Michael Finnissy's Therese Raquin, however, will only reinforce it. A chamber opera commissioned by the Garden Venture to play in tiny venues such as the Theatre Royal Bury St Edmunds, where it opened, Therese is as spare as a theatre score can be. There are just four voices and piano, and the textures are wafer-thin: little more than one or two lines sounding at a time, with most of the piano writing concentrated into nervous, spidery arabesques. As an exercise in reduction, it's masterly; and the libretto (Finnissy's own) suggests a real theatrical mind at work - tight, incisive, getting to the core of Zola's novel from the opening sentence.
The outcome on stage, however, is a void, misjudging what it takes to create a sense of stifled emotion (tense in Zola; merely pinched in Finnissy), or, indeed, an opera.
Where the Song plays free with narrative, Therese is stuck in the craft of a traditionally well-made play. The characters just happen to sing their lines, rather than speak them. There is potential in the performances of Richard Jackson (Laurent) and Linda Hirst (Mme Raquin), but they have so little to work with.
Last Sunday saw the opening of a Messiaen celebration series at the Barbican, in which the LSO played very glamorously, Pierre Boulez conducted very correctly, and the soprano Francoise Pollet revealed (in Poemes pour Mi) that, on extended vowel sounds, her oscillating tone is indistinguishable from an ondes martenot.
One forceful feature of the programme was the extent to which Messiaen's orchestral writing is coloured by his other life as an organist: a profession better served in France than in Britain, where the stature of our best players is diminished by association with hymns and silver collections. The few true virtuosi we possess are forced abroad, but one of them, Simon Preston, was at St John's, Smith Square, on Tuesday for the gala opening of the new Sainsbury organ, installed by Klais of Germany to his own specification. It was the organ event of the year, and reinforced the feeling you get on these occasions that hardware matters more than music. But Preston's programme (frivolous, but entertaining) certainly put it through its paces.
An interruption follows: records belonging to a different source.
-- ==== Sys2Proof/Machine/State.lean ====
section
/-! DEFINITION. The state of the machine as plain data: everything the spec gives warps, blocks, grids, cores, dies,
memory and the device pages, and what an implied transfer in progress holds. -/

namespace Sys2Proof.Machine

/-! ### Warps (R9, R14, R18, R24-R35, R39) -/

/-- The special registers and generator words that `SWRITE` and `CTRSET` write (R262, R268). -/
inductive SpecId where
  | fpst | mode | trapcause | trapaddr | trappc | key | ctr
deriving DecidableEq, Repr

/-- A fixed-latency result not yet in the register file (R28-R31): the register, the bits it writes and their
values, the nominal time of its producer, its latency, the WO mark, and the producer's number in issue order. -/
structure Fly where
  reg : RegId
  mask : BitVec 1024
  val : BitVec 1024
  born : Nat
  lat : Nat
  wo : Bool
  num : Nat
deriving DecidableEq, Repr

/-- The value a special register held before a write that a reader may still see (R262, R268). -/
structure SpecWrite where
  spec : SpecId
  old : BitVec 128
  born : Nat
  num : Nat
  wo : Bool
deriving DecidableEq, Repr

/-- Where a byte lies: a physical address, a block's scratchpad, or a peer device. -/
inductive Loc where
  | mem (pa : Nat)
  | scratch (b : BlockId) (off : Nat)
  | peer (dev : Nat) (pa : Nat)
deriving DecidableEq, Repr

/-- One lane's access: lane, generic address (or scratchpad address) and place. -/
structure Piece where
  lane : Nat
  va : DWord
  loc : Loc
deriving DecidableEq, Repr

/-- Bytes for one 128-byte line, with the sidecar slots they carry. -/
structure LinePut where
  va : DWord
  loc : Loc
  data : VReg
  mask : BitVec 128
  side : EReg
  sideMask : BitVec 8
deriving DecidableEq, Repr

/-- One lane's atomic operation: the operand, and the compare value of `ACAS`. -/
structure AtomPiece where
  piece : Piece
  val : DWord
  cmp : DWord
deriving DecidableEq, Repr

/-- What an engine kick names (R214), or the status that its own checks give it. A put and a get name the lines of A
as they were translated at issue (R431). -/
inductive Kick where
  | copy (off : Nat)
  | gather (off : Nat)
  | launch (va : DWord) (q : BitVec 6)
  | coll (va : DWord)
  | rkput (va : DWord) (lines : List Nat) (tag : Nat)
  | rkget (va : DWord) (lines : List Nat) (tag : Nat)
  | refused (status : Byte)
deriving DecidableEq, Repr

/-- What a variable-latency operation does when it is performed. -/
inductive OpKind where
  | load (ps : List Piece) (width dst : Nat)
  | loadS (p : Piece) (width dst : Nat)
  | loadMx (lines : List Piece) (layout dst : Nat) (lanes : Mask)
  | store (ls : List LinePut)
  | storeCnt (ls : List LinePut) (dst n : Nat)
  | fifoPop (f dst : Nat) (lanes : Mask)
  | fifoPush (f : Nat) (entry : VReg)
  | boinit (o c : Nat)
  | boarv (o b : Nat)
  | boexp (o b : Nat)
  | atom (ps : List AtomPiece) (sub : Nat) (ty : Ty) (cas : Bool) (dst : Option Nat)
  | redd (ps : List AtomPiece) (sub : Nat) (ty : Ty)
  | rflush
  | kick (k : Kick) (dst : Option RegId)
  | accrd (tile row dst : Nat) (lanes : Mask)
  | accwr (tile row : Nat) (add : Bool) (val : VReg) (lanes : Mask)
  | qnta (fmt : Elem) (sat : Bool) (tile row dst : Nat) (lanes : Mask)
  | alds (tile off : Nat) (ty : Nat) (add : Bool)
  | asts (tile off : Nat) (ty : Nat) (rows : List VReg)
  | mlds (off dst : Nat)
  | astq (lines : List LinePut) (bytes : Nat)
deriving DecidableEq, Repr

/-- An outstanding variable-latency operation (R32, R33): its number in issue order, path and PC; order, scope and
cache policy; whether it went through the generic space (R290); the register bits it has
pending, those a later instruction has written meanwhile, and the values its landing replaced, with the earlier results
that were in flight then; whether it has been performed; the core clk of its issue; whether a handler issued it; whether
its data came back before its counter falls (R33). -/
structure Op where
  num : Nat
  path : Path
  pc : DWord
  kind : OpKind
  ord : BitVec 2 := 0
  scp : BitVec 3 := 0
  cp : BitVec 2 := 0
  generic : Bool := false
  dst : List (RegId × BitVec 1024) := []
  clob : List (RegId × BitVec 1024) := []
  old : List (RegId × BitVec 1024) := []
  oldFly : List Fly := []
  done : Bool := false
  clk : Nat := 0
  inTrap : Bool := false
  early : Bool := false
deriving DecidableEq, Repr

/-- The results in flight of a warp or a matrix stream (R27-R33): fixed-latency results, oldest first; operations still
counted, in issue order; the nominal time (R28) and the number (R31) of the next instruction; and the earliest clk at
which it issues (R27). -/
structure Win where
  fly : List Fly := []
  ops : List Op := []
  nominal : Nat := 0
  num : Nat := 0
  notBefore : Nat := 0
deriving DecidableEq, Repr

/-- What a warp or a sequencer waits for before its next issue (R212, R223-R229, R248, R254). -/
inductive Wait where
  | path (p : Path) (n : Nat)
  | numbered (n : Nat) (parity : Bool)
  | cluster (parity : Bool)
  | die (parity : Bool)
  | object (o : Nat) (parity : Bool) (left : Nat)
deriving DecidableEq, Repr

/-- A trap raised by a completion (R274): row 1 is the serialised instruction's own, row 2 asynchronous. `tpc` is
the instruction for row 1; row 2 takes the next instruction. -/
structure PendTrap where
  row1 : Bool
  info : TrapInfo
  tpc : DWord
  fpc : DWord
  fromTrap : Bool := false
deriving DecidableEq, Repr

/-- A warp's suspension (R276, R316): the record's fields, and the host's answer. `release`: the dirty L1 sector
whose write-back faulted, as core, line and sector. `at_`: the releasing instruction, by number and PC, where later
ones have issued already (R470). -/
structure Susp where
  cause : Cause
  detail : Byte
  addr : DWord
  acc : Nat
  recPc : DWord
  release : Option (Nat × Nat × Nat) := none
  at_ : Option (Nat × DWord) := none
  serviced : Bool := false
deriving DecidableEq, Repr

/-- A REDD buffer entry (R208). -/
structure ReddEntry where
  pa : Nat
  ty : Ty
  op : Nat
  val : DWord
deriving DecidableEq, Repr

/-- A warp. -/
structure Warp where
  pc : DWord
  v : List (Nat × VReg) := []
  e : List (Nat × EReg) := []
  s : List (Nat × Word) := []
  k : List (Nat × Mask) := []
  nest : BitVec 128 := 0
  retired : Mask
  helper : Mask
  /-- Return stack, entry 0 pushed first (R35). -/
  stack : List DWord := []
  fpst : Word := 0
  mode : Word := 0
  trapcause : Word := 0
  trapaddr : DWord := 0
  trappc : DWord := 0
  key : BitVec 128 := 0
  ctr : BitVec 128 := 0
  inTrap : Bool := false
  forced : Bool := false
  susp : Option Susp := none
  win : Win := {}
  specs : List SpecWrite := []
  /-- The clk by which every flag of earlier instructions has reached `%fpst` (R145). -/
  fpClk : Nat := 0
  /-- One more than the clk that a sleeping warp still issues nothing in (R112); 0 while the warp does not sleep. -/
  sleep : Nat := 0
  wait : Option Wait := none
  /-- YLD: the clk in which the warp gives way (R80). -/
  yieldClk : Option Nat := none
  /-- YIELD: warps of the quadrant that issue first (R111). -/
  yieldTo : List WarpId := []
  /-- Slot number in its quadrant, and the clk for which it has been ready without issuing (R360). -/
  slot : Nat := 0
  readyFor : Nat := 0
  pend : List PendTrap := []
  redd : List ReddEntry := []
  /-- Drained contributions that spilled, on their way to their homes as `RED` operations (R208, R313). -/
  spills : List ReddEntry := []
  /-- The fetched code block: its number (address / 128) and its 128 bytes (R81). -/
  ibuf : Option (Nat × VReg) := none
  /-- Lines of a trap frame still to be written, with their generic addresses, places (`none` while a walk waits) and bytes
  (R269, R385, R402, R442). -/
  frame : List (DWord × Option Loc × VReg) := []
  /-- Scratchpad accesses of other warps that come before this warp's accesses from a number on: the warp, its accesses
  below a number, and the number of the first access held (R295). -/
  sync : List (WarpId × Nat × Nat) := []
  /-- Arrived in the current phase of the cluster and die barrier (R225). -/
  cArr : Bool := false
  dArr : Bool := false
  /-- Stopped without entering a handler (R275). -/
  stopped : Bool := false
  terminated : Bool := false
  freed : Bool := false
  /-- Stopped for pre-emption, and the instructions issued since the command (R43, R278). -/
  held : Bool := false
  sinceCmd : Nat := 0
deriving DecidableEq, Repr

/-! ### Blocks (R9-R12, R42, R202, R228-R236, R325) -/

/-- A numbered barrier state (R42). -/
structure NBar where
  exp : Nat := 0
  arr : Nat := 0
  phase : Bool := false
  fallen : Bool := false
  seqp : Bool := false
  seqa : Bool := false
  amask : Mask := 0
  torem : Nat := 0
  /-- The phase has had its first arrival (R227). -/
  begun : Bool := false
  /-- Warps that arrived in this phase, each with its place in issue order: their earlier scratchpad accesses come before
  what a wait for the phase orders (R295); and those of the phases that have completed. -/
  after : List (WarpId × Nat) := []
  past : List (WarpId × Nat) := []
deriving DecidableEq, Repr

/-- A cluster or die barrier state (R281), with the same two fields as a numbered one. -/
structure CBar where
  exp : Nat := 0
  arr : Nat := 0
  phase : Bool := false
  fallen : Bool := false
  torem : Nat := 0
  begun : Bool := false
  after : List (WarpId × Nat) := []
  past : List (WarpId × Nat) := []
deriving DecidableEq, Repr

/-- One `MMA` or `MMAG` in progress (R234-R242): its tiles with the turns each still needs, and its operands. -/
structure MmaRun where
  gather : Bool
  fa : Nat
  fb : Nat
  dA : DWord
  dB : DWord
  kb : Nat
  /-- Index record of `MMAG`: source row, destination row and drop mark per product row. -/
  rows : List (Nat × Nat × Bool)
  dst : Nat
  tm : Nat
  tn : Nat
  /-- Tile in progress (ti·TN + tj) and turns already issued on it. -/
  tile : Nat
  turn : Nat
  /-- ST of the instruction, its number, and the earliest clk of its next turn. -/
  st : Nat
  num : Nat
  ready : Nat
deriving DecidableEq, Repr

/-- A tile write on its way to completion (R236): the tile, and whether an MMA made it. -/
structure TileBusy where
  tile : Nat
  byMma : Bool
  /-- Core clk of completion; `none` while its turns or its S counter run. -/
  doneAt : Option Nat
  op : Nat
deriving DecidableEq, Repr

/-- A block's matrix sequencer (R230-R236). -/
structure Seq where
  pc : DWord
  win : Win := {}
  wait : Option Wait := none
  run : Option MmaRun := none
  busy : List TileBusy := []
  ibuf : Option (Nat × VReg) := none
  chk : Bool := false
  stopped : Bool := false
  /-- `MEND` has issued, and has completed (R250). -/
  ending : Bool := false
  ended : Bool := false
  /-- Stopped for pre-emption (R259). -/
  held : Bool := false
deriving DecidableEq, Repr

/-- A scratchpad line that an engine operation has written, as it was before, the bytes that were written, the object that
counts them, and the warps that have waited for a phase of it (R257). -/
structure Unseen where
  line : Nat
  data : VReg
  side : EReg
  mask : BitVec 128
  sideMask : BitVec 8
  obj : Nat
  seen : List Nat := []
deriving DecidableEq, Repr

/-- A resident block. -/
structure Block where
  id : BlockId
  core : Nat
  q0 : Nat
  /-- Die portion (R12). -/
  portion : Nat
  warps : List Warp
  /-- A registers: row `i` of tile `t` at key 32t + i, column `j` in lane `j` (R23). -/
  acc : List (Nat × VReg) := []
  m : List (Nat × DWord) := []
  bars : List NBar := []
  scratch : List Host.Cell := []
  scratchSide : List (Nat × Byte) := []
  /-- Scratchpad banks in grant order, FIFO banks by index, and their entries, oldest first (R202, R320, R325). -/
  banks : List Nat := []
  fifoBanks : List Nat := []
  fifos : List (List VReg) := []
  /-- Scratchpad lines written by an engine that the stream may still read as they were (R257). -/
  unseen : List Unseen := []
  seq : Option Seq := none
  /-- Stream slot (R234). -/
  slot : Nat := 0
  ended : Bool := false
  /-- Reservations that a restore holds for the block, which it has not placed yet (R283, R363). -/
  frozen : Bool := false
deriving DecidableEq, Repr

/-! ### Cores and dies (R263, R264, R298, R319-R334) -/

/-- What a dirty L1 sector records (R315): the last store's PC and warp, and its generic address. `readers` are the other
warps whose releases order it: earlier writers, warps that have read it, and warps that received it through a
synchronisation (R292). `passed` are the blocks in which a release at `.blk` has ordered it. -/
structure SectInfo where
  pc : DWord
  warp : WarpId
  va : DWord
  readers : List WarpId := []
  passed : List BlockId := []
  /-- The sector's eviction write-back faulted and waits for a release or the host (R317). -/
  pinned : Bool := false
deriving DecidableEq, Repr

/-- An L1 line (R330), in a bank (way); line = PA / 128. -/
structure L1Line where
  line : Nat
  bank : Nat
  data : VReg
  valid : BitVec 4
  dirty : BitVec 128
  side : EReg
  sideValid : Bool
  sideDirty : BitVec 8
  keep : Bool
  info : List (Nat × SectInfo)
deriving DecidableEq, Repr

/-- A miss entry of the coalescer (R333): line, core clk it was opened, and the load operations that it serves. Once its
fill has landed, the entry is closed and `fill` holds the line, its sidecar and whether it was poisoned, for those it
still has to serve. -/
structure MissEntry where
  line : Nat
  clk : Nat
  serves : List (WarpId × Nat)
  fill : Option (VReg × EReg × Bool) := none
deriving DecidableEq, Repr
My one misgiving is that the new organ occupies a churchy position at the back of the hall (originally, of course, a church) rather than a more useful one at the front, so it is behind the audience, with the player hidden from the waist down. The part-solution is a screen relay that exposes what happens in the organ loft: every drawn stop, every missed pedal, in glorious technicolour. Simon Preston's big-screen debut wasn't quite Hollywood, but it proved that he was wearing trousers.
'Meistersinger': Wed & Sat (071-240 1066). 'Song': touring (0273 812321).